Park Sang-Geon, Mori Tatsuo
Division of Smart Electrical and Electronic Engineering, Silla University 46958, Korea.
Department of Electrical Engineering and Computer Science, Nagoya University, 464-8601, Japan.
J Nanosci Nanotechnol. 2018 Sep 1;18(9):6010-6013. doi: 10.1166/jnn.2018.15575.
In this study, we investigated the photoelectric effect and optimization of an organic light-emitting diode (OLED) depending on the presence or absence of a fluorinated self-assembled monolayer (FLSAM) and by varying the thickness of N,N'-Di (1-naphthyl)-N,N'-diphenyl-(1,1'-biphenyl)-4,4'-diamine (α-NPD) from 0 nm to 50 nm. The large distinction in electronegativity between the carbon and the fluorine replacing hydrogen in the alkyl chain of FLSAM generates a strong dipole moment to elevate the vacuum level, resulting in a change of the work function. This eliminates the injection barrier between the work function of the ITO modified by FLSAM and the highest occupied molecular orbital (HOMO) level of the hole-transport layer, thus leading to excellent driving voltage characteristics. Devices without FLSAM had a driving voltage more than twice that of devices using with FLSAM. The introduction of α-NPD as the hole-transport layer enhanced the electrical conductivity by facilitating the transport of holes. However, due to the inherent insulating film properties of α-NPD, the increase in its thickness resulted in a decrease in current density.
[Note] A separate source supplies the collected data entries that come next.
/-- A structure that the readback map shows. -/
inductive ReadItem where
  | strand (tile r : Nat) (x : StrandItem)
  /-- the park word of a kernel's share of a tile, evicted or not (R276) -/
  | kernelPark (tile kern : Nat)
  | tile (tile : Nat) (x : TileItem)
  | domain (level dom : Nat) | origin (level dom : Nat)
  | multicast (g i : Nat) | faultStatus (g : Nat) | fault (g i : Nat) (second : Bool)
  | groupTlb (g i : Nat) (second : Bool) | dieTlb (d i : Nat) (second : Bool)
  | sagep (g : Nat) | monitor (g i : Nat) | dieTemp (d : Nat) | undo (d i : Nat) | journalOverflow (d : Nat)
  | ctx (i : Nat) | ptroot (i : Nat) | evc (i : Nat) | cmr (i : Nat) | sessionKey (i : Nat)
  | ringBase (kq : Bool) (q : Nat) | ringSize (kq : Bool) (q : Nat)
  | ringHead (kq : Bool) (q : Nat) | ringTail (kq : Bool) (q : Nat)
  | ttImage (i : Nat) | ttState (i : Nat) | ttExcluded (i : Nat) | ctrc (stack : Nat)
  | heap (rg n : Nat) | cursor (slot : Nat)
  | qp (i : Nat) | qpKey (i : Nat) | portKey (i : Nat) (incoming : Bool) | memKey (kid : Nat) | identityKey
  /-- a byte of the device certificate, in clear for every session (R341) -/
  | certificate (i : Nat)
  | route (i : Nat) | mctl (kern : Nat) | mbva (kern : Nat) | mmask (kern : Nat)
  | sloga | slogb | ckpt
  | vote | elog | logEntry (i : Nat) (second : Bool) | pwrs | plan (i : Nat) | mr0 | mr1 | rollback
  /-- an entry of a die's miss table (R300) -/
  | miss (d i : Nat) (second : Bool)
  /-- a word of an object-table entry (R313) -/
  | object (rg n w : Nat)
  /-- eight bytes of group SRAM, die memory or HBM by target type and address, with their poison above -/
  | memory (tt pa : Nat)
  /-- a field of a request of Chervil, and an object that a compaction has still to move (R306, R330) -/
  | request (slot n : Nat) | requestTodo (slot i : Nat)
  /-- a firing's blocks still to be written, and the contributions folded into a block (R257, R258) -/
  | firingLeft (i : Nat) | folded (i block : Nat)
  /-- the counters of a queue pair, the counter of a Mubel port (R339, R340) -/
  | qpCounter (i : Nat) (rx : Bool) | portCounter (i : Nat) (incoming : Bool)
  /-- an event of a context's backlog (R290): sequence number, kind, status, words -/
  | backlog (i j n : Nat)
  /-- of a port: up, peer, tag failures in a row (R250, R340); of a queue pair: its rate, how many packets it has
  unacknowledged, the message that it receives by bytes (R337, R339) -/
  | portState (i n : Nat) | qpRate (i : Nat) | qpUnacked (i : Nat) | qpMessage (i j : Nat)
  /-- of a queue pair: sequence numbers expected and next, messages complete, packets that wait; a byte of the boot
  image received so far (R339, R386) -/
  | qpSequence (i n : Nat) | bootImage (j : Nat)
  /-- of a tile-table entry: its armed word; a segment that waits, of the scatter phase for its turn or of either phase
  for the next firing: source, firing, place, length (R255, R259) -/
  | ttArmed (i n : Nat) | ttWaiting (i list j n : Nat)
  /-- a device condition of a superstep: code and origin (R205) -/
  | condition (level dom i n : Nat)
  /-- a word of a kernel's header, its phase, its priority, its ticket, MEPOCH (R271, R274, R360) -/
  | kernel (k n : Nat)
  /-- a structure of a kernel's share of a tile that is evicted (R281) -/
  | evicted (kern : Nat) (x : ReadItem)
  deriving DecidableEq, Repr

/-- One of two words. -/
def pick (second : Bool) (w : Word × Word) : Nat := (if second then w.2 else w.1).toNat

/-- A value with one bit above its 64. -/
def withPoison (x : Word) (p : Bool) : Nat := x.toNat + b2n p * 2 ^ 64

/-- What a strand shows; none where it has nothing there. -/
def Strand.shows (st : Strand) (x : StrandItem) : Option Nat :=
  match x with
  | .special _ => none
  | .pc => some st.pc.toNat
  | .wait => some st.desc.toNat
  | .g n => if n < 32 then some (withPoison (st.rg n) (st.gp.getLsbD n)) else none
  | .k n => if n < 8 then some (st.rk n).toNat else none
  | .h n =>
    if n < 16 then some ((st.h.val {} n).val.toNat + (st.h.val {} n).word.toNat * 2 ^ 64) else none
  | .v n => if n < 32 then some (st.v.val {} n).lanes.toNat else none
  | .vPois n => if n < 32 then some (st.v.val {} n).pois.toNat else none
  | .vDesc n => if n < 32 then some (st.v.val {} n).desc.toNat else none
  | .entry q i =>
    if q < 4 then
      ((st.lqOf q).filter fun p => !p.inFlight)[i]?.bind fun p =>
        match p with
        | .held v p => some (withPoison v p)
        | _ => none
    else (st.sqOf (q - 4))[i]?.map fun p => withPoison p.1 p.2
  | .drain q i =>
    (st.drains.val [] q)[i]?.map fun d => d.ea % 2 ^ 20 + d.bytes % 16 * 2 ^ 20 + b2n d.ppass * 2 ^ 24
  | .abortPc => some st.abortPc.toNat
  | .frame => some (b2n st.frameRpt * 2 ^ 8 + st.frameIdx % 256)
  | .region n => st.region.map fun rg =>
      match n with
      | 0 => rg.entry.toNat
      | 1 => rg.rngs.toNat
      | 2 => rg.pkt
      | _ => rg.count
  | .vq => some st.vq
  | .tq i => st.tq[i]?.map fun c => bytesToNat (tableRecord 0 c)
  | .xq i => st.xq[i]?.map fun c => bytesToNat (restartBytes c.word c.ri false false c.ops 0)
  | .packet i => (st.pkt.bind fun c => c.words[i]?).map fun b => b.1.toNat + b2n b.2 * 2 ^ 8
  | .arrived => some (st.reached.toNat + st.synced.toNat * 2 ^ 6)
  | .credit => some (st.vc % 2 ^ 32).toNat
  | .age => some st.vage
  | .hold => some st.hold
  | .arrival n => st.arrival.bind fun a =>
      [a.scp, a.op.code.toNat, a.fmt.toNat, b2n a.f32, a.x.toNat, b2n a.px, b2n a.val, a.code.toNat, a.d.toNat][n]?
  | .laneAsk n => st.vreq.bind fun v => [v.1, v.2.1, v.2.2.toNat][n]?
  | .claimAsk => st.mreq.map (·.toNat)

/-- What a tile shows of its own. -/
def Tile.shows (t : Tile) (x : TileItem) : Option Nat :=
  match x with
  | .m i => some (t.poolM i).data.toNat
  | .mPois i => some (t.poolM i).pois.toNat
  | .mDesc i => some (t.poolM i).desc.toNat
  | .a i => some (t.poolA i).c.toNat
  | .stage i => some (t.poolA i).stage.toNat
  | .aPois i => some (t.poolA i).pois.toNat
  | .aDesc i => some (t.poolA i).desc.toNat
  | .tb i => some (t.poolTb i).shown
  | .tbPois i => some (t.poolTb i).pois.toNat
  | .tbDesc i => some (t.poolTb i).desc.toNat
  | .tbBuild i => some (t.poolTb i).build.toNat
  | .tbBook i => some ((t.poolTb i).book.foldr (fun b acc => acc * 256 + b.toNat) 0)
  | .pwl i => if i < 320 then some (t.pwl.val 0 i).toNat else none
  | .pwln => some t.pwln
  | .arec l => some (t.arec.val 0 l).toNat
  | .ring i => if i < 256 then some (t.ring.val 0 i).toNat else none
  | .trc => some t.trc.toNat
  | .park => some t.parkWord.toNat
  | .freeze => some t.freezeWord.toNat
  | .rcol => some t.rcol.toNat
  | .active i => t.xact[i]?.map fun a => bytesToNat
      (restartBytes a.cmd.word a.cmd.ri true a.held.isSome a.cmd.ops (a.counted / 2048))
  | .activeCount i => t.xact[i]?.map (·.counted)
  | .activeNext i => t.xact[i]?.map (·.nxt)
  | .activeReqs i => t.xact[i]?.map fun a => (a.reqs.filter fun r => !r.atRest).length
  | .landing c => if c < 4 then some (t.land.val 0 c) else none
  | .restart i => t.restart[i]?.map fun c => bytesToNat
      (restartBytes c.word c.ri true c.wasHeld c.ops (c.from0 / 2048))
  | .filter i => t.filter[i]?.map fun f => f.1 + f.2.1 * 2 ^ 15 + f.2.2.1 * 2 ^ 33 + b2n f.2.2.2 * 2 ^ 36
  | .held i => t.heldW[i]?.map fun h => h.w.addr + h.w.src * 2 ^ 20 + h.w.kind * 2 ^ 38 + h.w.data.length * 2 ^ 41
  | .heldByte i j => (t.heldW[i]?.bind fun h => h.w.data[j]?).map fun b => b.1.toNat + b2n b.2 * 2 ^ 8
  | .banks => some t.bankOn.toNat
  | .waking => some t.bankWaking.toNat
  | .dirty => some t.dirty.toNat
  | .issue => some (t.issT + b2n t.bonus * 2 ^ 3)
  | .slotCredit n => if n < 8 then some (t.cr.val 0 n) else none
  | .ready i => t.ready[i]?
  | .laneWait i => t.vwait[i]?
  | .claimWait i => t.mwait[i]?
  | .special _ | .sram _ | .code _ => none

/-- The tile whose park word a tile shows: an evicted share of a tile that no kernel holds (R276). -/
def State.parkOf (s : State) (t : Nat) : Tile :=
  match (s.tileAt t).kernel, s.saves.find? fun x => x.tile == t with
  | none, some x => x.img
  | _, _ => s.tileAt t

/-- A field of a request of Chervil (R306, R330): 0 tells its kind, the others its regions, objects, pages, copies,
size, cursor and whether it has committed, as the log lists them (log 46). -/
def Chervil.field (c : Chervil) (n : Nat) : Option Nat :=
  match c with
  | .migr m =>
    [0, m.asid, m.va, m.leafKey, m.old.toNat, m.new.toNat, m.cur, b2n m.committed, m.tile, m.kern,
     m.sw.getD (2 ^ 20)][n]?
  | .move r => [1, r.rg, r.obj, r.rg2, r.obj2, r.old, r.new, r.size, r.cur, b2n r.committed][n]?
  | .compact rg todo none => [2, rg, todo.length][n]?
  | .compact rg todo (some r) => [2, rg, todo.length, r.obj, r.old, r.new, r.size, r.cur, b2n r.committed][n]?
在本研究中,我们研究了基于含氟自组装单分子层(FLSAM)的有无以及通过将N,N'-二(1-萘基)-N,N'-二苯基-(1,1'-联苯)-4,4'-二胺(α-NPD)的厚度从0纳米变化到50纳米时有机发光二极管(OLED)的光电效应及优化情况。FLSAM烷基链中取代氢的碳和氟之间的电负性存在很大差异,产生了很强的偶极矩以提高真空能级,从而导致功函数发生变化。这消除了经FLSAM修饰的氧化铟锡(ITO)的功函数与空穴传输层的最高占据分子轨道(HOMO)能级之间的注入势垒,进而带来优异的驱动电压特性。没有FLSAM的器件的驱动电压是使用FLSAM的器件的两倍多。引入α-NPD作为空穴传输层通过促进空穴传输增强了导电性。然而,由于α-NPD固有的绝缘膜特性,其厚度增加导致电流密度降低。